* **WHAT THE EXERCISE ASKS**:
The lines from the start of the data through the line with "u.inner.active = true" are to be returned verbatim; all later lines are to be omitted.

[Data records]
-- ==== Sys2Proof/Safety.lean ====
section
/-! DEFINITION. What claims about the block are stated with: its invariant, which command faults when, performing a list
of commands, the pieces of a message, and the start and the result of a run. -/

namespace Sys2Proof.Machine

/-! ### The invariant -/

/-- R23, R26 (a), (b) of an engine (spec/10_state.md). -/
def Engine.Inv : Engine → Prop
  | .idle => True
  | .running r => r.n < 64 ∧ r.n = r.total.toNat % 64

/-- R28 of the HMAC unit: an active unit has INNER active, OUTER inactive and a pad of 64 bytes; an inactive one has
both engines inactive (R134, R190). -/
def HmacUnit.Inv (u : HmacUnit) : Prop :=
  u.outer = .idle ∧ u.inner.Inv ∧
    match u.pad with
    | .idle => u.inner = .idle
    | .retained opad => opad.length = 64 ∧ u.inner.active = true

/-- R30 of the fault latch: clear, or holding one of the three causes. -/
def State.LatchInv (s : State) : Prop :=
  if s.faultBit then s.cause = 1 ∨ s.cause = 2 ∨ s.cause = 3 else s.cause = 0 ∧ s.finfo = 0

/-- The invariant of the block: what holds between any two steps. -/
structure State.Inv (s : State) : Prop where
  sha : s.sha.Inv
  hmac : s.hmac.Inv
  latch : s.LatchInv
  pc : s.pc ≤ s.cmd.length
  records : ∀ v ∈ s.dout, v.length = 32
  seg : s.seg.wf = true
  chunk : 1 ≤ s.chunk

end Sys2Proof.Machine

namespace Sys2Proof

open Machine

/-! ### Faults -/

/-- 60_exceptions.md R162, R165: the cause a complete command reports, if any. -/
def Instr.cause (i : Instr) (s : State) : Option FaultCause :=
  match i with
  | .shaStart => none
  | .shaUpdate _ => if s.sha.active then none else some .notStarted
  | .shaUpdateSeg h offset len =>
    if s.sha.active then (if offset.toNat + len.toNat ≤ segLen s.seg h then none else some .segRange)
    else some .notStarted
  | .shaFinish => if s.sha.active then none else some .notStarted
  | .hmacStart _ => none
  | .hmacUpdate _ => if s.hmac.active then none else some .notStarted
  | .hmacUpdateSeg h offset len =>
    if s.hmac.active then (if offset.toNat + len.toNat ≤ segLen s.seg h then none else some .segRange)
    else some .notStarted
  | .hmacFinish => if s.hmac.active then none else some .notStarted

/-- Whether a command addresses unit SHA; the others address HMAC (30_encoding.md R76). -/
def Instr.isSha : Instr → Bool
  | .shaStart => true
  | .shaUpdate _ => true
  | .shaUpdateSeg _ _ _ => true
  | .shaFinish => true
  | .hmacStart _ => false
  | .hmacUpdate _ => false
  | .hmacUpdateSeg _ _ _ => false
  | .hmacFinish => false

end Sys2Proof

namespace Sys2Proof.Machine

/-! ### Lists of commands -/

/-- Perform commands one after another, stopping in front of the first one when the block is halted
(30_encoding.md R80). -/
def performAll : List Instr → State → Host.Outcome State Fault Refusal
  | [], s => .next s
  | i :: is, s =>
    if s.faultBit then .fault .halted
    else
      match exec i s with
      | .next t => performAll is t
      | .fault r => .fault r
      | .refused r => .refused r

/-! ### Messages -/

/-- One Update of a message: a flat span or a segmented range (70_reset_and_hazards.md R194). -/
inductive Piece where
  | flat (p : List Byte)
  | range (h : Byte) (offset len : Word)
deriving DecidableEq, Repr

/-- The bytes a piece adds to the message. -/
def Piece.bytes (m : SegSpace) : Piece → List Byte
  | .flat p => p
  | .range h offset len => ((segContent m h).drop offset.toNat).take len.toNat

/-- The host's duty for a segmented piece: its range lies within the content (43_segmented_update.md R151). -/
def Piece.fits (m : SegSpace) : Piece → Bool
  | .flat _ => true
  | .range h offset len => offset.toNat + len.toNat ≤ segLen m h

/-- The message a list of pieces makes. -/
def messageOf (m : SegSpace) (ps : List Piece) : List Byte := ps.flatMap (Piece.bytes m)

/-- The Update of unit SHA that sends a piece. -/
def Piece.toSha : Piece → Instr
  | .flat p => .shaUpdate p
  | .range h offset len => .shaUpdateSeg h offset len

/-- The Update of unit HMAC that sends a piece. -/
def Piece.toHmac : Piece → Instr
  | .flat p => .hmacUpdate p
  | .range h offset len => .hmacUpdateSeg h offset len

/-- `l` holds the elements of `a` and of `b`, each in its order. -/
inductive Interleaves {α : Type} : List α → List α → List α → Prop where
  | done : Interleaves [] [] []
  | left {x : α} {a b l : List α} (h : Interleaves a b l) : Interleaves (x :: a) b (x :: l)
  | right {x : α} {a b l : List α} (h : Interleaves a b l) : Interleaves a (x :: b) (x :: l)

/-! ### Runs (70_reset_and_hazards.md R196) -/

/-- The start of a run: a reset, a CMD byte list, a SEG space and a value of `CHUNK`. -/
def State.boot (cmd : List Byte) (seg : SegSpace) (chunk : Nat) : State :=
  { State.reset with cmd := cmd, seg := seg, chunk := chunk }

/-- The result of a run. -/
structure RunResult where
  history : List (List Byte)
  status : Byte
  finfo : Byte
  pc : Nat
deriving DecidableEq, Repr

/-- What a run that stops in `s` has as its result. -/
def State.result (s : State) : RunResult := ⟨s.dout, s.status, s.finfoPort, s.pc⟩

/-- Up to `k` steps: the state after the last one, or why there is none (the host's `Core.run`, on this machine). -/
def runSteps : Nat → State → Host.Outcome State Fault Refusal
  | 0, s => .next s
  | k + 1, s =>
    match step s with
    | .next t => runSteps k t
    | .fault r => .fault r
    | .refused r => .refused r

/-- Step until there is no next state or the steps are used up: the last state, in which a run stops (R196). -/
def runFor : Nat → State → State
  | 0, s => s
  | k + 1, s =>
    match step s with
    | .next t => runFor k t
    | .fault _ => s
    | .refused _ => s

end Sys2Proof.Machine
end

* **REPLY TO THE TASK**:
-- ==== Sys2Proof/Safety.lean ====
section
/-! DEFINITION. What claims about the block are stated with: its invariant, which command faults when, performing a list
of commands, the pieces of a message, and the start and the result of a run. -/

namespace Sys2Proof.Machine

/-! ### The invariant -/

/-- R23, R26 (a), (b) of an engine (spec/10_state.md). -/
def Engine.Inv : Engine → Prop
  | .idle => True
  | .running r => r.n < 64 ∧ r.n = r.total.toNat % 64

/-- R28 of the HMAC unit: an active unit has INNER active, OUTER inactive and a pad of 64 bytes; an inactive one has
both engines inactive (R134, R190). -/
def HmacUnit.Inv (u : HmacUnit) : Prop :=
  u.outer = .idle ∧ u.inner.Inv ∧
    match u.pad with
    | .idle => u.inner = .idle
    | .retained opad => opad.length = 64 ∧ u.inner.active = true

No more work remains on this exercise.